- [TO DO]:
Lines in the data below that contain the word "endOfChain" are to be copied.

Collected data:
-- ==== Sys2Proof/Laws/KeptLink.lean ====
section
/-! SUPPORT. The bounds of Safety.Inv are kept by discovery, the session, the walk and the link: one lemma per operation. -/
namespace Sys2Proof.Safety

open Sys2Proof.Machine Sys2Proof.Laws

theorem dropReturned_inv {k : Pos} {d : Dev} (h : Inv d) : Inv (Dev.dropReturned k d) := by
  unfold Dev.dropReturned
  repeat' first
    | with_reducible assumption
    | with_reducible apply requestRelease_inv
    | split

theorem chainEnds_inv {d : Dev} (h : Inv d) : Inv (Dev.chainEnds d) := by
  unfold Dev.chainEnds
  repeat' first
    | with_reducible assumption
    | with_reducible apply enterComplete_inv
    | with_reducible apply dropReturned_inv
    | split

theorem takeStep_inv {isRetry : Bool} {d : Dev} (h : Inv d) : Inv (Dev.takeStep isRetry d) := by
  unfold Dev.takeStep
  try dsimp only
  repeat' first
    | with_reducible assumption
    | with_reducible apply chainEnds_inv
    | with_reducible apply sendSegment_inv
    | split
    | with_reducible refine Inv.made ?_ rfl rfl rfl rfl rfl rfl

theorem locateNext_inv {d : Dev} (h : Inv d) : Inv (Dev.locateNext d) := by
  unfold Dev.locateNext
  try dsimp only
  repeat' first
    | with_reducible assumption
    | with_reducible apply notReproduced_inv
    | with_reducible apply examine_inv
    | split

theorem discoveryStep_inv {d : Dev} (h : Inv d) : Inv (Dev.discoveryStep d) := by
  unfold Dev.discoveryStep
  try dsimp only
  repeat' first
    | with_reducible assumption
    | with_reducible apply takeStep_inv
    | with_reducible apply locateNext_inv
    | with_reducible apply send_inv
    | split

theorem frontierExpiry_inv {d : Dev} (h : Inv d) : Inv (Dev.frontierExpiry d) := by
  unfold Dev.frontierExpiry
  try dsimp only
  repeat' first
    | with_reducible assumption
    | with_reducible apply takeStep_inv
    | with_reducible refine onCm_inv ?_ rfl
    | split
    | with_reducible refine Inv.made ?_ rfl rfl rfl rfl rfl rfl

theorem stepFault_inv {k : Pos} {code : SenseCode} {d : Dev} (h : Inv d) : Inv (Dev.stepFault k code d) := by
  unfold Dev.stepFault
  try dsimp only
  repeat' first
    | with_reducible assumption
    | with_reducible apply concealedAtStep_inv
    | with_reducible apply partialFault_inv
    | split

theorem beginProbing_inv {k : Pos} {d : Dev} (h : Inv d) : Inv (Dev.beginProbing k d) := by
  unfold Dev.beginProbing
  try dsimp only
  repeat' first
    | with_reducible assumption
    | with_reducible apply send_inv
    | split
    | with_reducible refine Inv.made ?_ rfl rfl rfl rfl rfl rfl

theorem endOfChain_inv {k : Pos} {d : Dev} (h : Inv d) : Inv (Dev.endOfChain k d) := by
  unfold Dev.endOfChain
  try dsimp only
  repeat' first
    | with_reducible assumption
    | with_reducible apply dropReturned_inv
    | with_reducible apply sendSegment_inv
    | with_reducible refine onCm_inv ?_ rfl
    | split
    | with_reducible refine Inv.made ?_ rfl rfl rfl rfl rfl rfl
...
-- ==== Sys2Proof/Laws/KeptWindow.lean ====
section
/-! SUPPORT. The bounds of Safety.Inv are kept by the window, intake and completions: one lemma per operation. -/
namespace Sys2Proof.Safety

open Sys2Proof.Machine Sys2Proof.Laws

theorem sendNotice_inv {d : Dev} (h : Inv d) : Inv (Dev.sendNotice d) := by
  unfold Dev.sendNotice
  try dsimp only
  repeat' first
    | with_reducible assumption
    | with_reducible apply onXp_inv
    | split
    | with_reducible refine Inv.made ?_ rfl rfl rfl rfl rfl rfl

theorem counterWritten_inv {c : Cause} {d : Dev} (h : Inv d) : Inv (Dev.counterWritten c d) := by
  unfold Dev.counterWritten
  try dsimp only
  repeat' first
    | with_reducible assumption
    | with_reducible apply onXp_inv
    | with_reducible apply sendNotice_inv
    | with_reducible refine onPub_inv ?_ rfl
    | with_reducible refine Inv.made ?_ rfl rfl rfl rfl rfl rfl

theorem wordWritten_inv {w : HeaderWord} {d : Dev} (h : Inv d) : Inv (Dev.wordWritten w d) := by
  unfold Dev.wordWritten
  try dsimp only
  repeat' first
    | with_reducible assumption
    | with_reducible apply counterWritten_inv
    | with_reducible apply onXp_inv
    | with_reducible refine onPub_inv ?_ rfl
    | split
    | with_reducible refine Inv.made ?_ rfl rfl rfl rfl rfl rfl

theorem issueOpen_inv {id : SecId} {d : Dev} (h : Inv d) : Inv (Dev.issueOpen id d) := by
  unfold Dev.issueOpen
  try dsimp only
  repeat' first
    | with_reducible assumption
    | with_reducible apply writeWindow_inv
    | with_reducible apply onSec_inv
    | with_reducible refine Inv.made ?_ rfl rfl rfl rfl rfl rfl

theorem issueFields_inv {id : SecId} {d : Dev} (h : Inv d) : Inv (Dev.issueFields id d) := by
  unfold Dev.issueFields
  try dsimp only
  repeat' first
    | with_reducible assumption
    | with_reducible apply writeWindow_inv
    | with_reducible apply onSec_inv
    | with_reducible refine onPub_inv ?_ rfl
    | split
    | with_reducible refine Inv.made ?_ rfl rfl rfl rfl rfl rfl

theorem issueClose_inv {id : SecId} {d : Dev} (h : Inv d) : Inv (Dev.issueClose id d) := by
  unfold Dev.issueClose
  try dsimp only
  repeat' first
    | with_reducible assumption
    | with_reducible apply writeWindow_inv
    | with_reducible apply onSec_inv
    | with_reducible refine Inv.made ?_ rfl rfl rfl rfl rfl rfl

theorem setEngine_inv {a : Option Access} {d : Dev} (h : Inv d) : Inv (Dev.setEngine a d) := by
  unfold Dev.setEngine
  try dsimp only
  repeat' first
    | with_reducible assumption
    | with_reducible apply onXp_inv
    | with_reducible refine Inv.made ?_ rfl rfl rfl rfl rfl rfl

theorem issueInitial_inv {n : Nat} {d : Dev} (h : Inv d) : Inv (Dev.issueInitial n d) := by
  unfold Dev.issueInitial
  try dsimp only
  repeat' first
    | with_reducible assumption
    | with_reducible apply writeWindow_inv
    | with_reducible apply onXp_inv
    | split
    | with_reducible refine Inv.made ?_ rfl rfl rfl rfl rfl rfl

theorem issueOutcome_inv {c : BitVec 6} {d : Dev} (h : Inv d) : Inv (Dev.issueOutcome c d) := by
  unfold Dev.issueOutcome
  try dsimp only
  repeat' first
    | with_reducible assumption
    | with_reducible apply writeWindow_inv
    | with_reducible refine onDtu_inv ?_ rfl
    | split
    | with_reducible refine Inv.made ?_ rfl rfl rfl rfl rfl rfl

- [RESPONSE TO THIS TASK]:
theorem endOfChain_inv {k : Pos} {d : Dev} (h : Inv d) : Inv (Dev.endOfChain k d) := by
  unfold Dev.endOfChain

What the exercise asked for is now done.